Content starts
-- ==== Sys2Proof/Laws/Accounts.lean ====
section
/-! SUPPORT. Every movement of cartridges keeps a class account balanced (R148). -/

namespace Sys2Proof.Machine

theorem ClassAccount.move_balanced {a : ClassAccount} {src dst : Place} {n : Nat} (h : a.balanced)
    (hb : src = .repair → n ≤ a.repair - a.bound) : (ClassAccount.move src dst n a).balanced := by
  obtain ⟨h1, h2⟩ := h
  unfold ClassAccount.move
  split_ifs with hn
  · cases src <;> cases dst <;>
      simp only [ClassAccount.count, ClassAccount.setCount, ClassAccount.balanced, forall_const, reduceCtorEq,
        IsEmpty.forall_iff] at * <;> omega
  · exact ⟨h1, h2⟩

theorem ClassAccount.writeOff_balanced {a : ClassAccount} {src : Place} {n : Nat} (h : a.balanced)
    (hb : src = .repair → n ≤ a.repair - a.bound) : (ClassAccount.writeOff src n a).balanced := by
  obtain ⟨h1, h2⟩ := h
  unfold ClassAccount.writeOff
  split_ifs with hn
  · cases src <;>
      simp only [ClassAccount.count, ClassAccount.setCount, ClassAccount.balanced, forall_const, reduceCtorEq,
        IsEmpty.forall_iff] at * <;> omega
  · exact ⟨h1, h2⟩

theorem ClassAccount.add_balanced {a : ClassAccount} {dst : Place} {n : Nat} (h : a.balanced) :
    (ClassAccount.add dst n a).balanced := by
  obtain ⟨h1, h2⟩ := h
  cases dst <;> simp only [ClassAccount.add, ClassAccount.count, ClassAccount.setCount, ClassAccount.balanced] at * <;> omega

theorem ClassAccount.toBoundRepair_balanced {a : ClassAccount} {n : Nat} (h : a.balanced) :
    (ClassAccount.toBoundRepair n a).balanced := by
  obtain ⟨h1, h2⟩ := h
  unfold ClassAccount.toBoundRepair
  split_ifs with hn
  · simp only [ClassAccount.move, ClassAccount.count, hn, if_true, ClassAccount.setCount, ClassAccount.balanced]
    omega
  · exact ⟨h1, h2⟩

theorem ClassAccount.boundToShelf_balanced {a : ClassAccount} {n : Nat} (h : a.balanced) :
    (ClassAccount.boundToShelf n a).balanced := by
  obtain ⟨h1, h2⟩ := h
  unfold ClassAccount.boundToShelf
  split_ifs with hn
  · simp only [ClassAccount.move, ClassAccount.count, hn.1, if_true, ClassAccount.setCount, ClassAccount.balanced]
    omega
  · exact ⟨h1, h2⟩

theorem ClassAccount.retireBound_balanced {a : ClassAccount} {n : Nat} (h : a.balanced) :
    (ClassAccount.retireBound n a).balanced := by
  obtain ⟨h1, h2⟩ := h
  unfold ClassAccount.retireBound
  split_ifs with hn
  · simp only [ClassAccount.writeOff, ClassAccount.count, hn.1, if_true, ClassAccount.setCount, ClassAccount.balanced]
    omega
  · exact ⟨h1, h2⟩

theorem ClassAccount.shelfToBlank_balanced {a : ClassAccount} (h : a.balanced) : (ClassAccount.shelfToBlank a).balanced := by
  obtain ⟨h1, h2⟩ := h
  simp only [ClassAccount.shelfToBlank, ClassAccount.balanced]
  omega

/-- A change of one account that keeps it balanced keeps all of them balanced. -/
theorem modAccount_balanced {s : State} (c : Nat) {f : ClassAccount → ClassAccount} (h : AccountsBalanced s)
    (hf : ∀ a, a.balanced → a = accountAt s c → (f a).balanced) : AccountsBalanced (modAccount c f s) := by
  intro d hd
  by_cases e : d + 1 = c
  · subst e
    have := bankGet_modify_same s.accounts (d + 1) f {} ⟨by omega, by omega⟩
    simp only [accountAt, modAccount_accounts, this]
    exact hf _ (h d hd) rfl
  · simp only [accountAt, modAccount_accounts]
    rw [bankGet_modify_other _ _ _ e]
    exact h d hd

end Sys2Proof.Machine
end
Content ends
> Task prompt
The answer must consist of every line in the records above that contains the word "setCount".

> Task answer
      simp only [ClassAccount.count, ClassAccount.setCount, ClassAccount.balanced, forall_const, reduceCtorEq,
      simp only [ClassAccount.count, ClassAccount.setCount, ClassAccount.balanced, forall_const, reduceCtorEq,
  cases dst <;> simp only [ClassAccount.add, ClassAccount.count, ClassAccount.setCount, ClassAccount.balanced] at * <;> omega
  · simp only [ClassAccount.move, ClassAccount.count, hn, if_true, ClassAccount.setCount, ClassAccount.balanced]
  · simp only [ClassAccount.move, ClassAccount.count, hn.1, if_true, ClassAccount.setCount, ClassAccount.balanced]
  · simp only [ClassAccount.writeOff, ClassAccount.count, hn.1, if_true, ClassAccount.setCount, ClassAccount.balanced]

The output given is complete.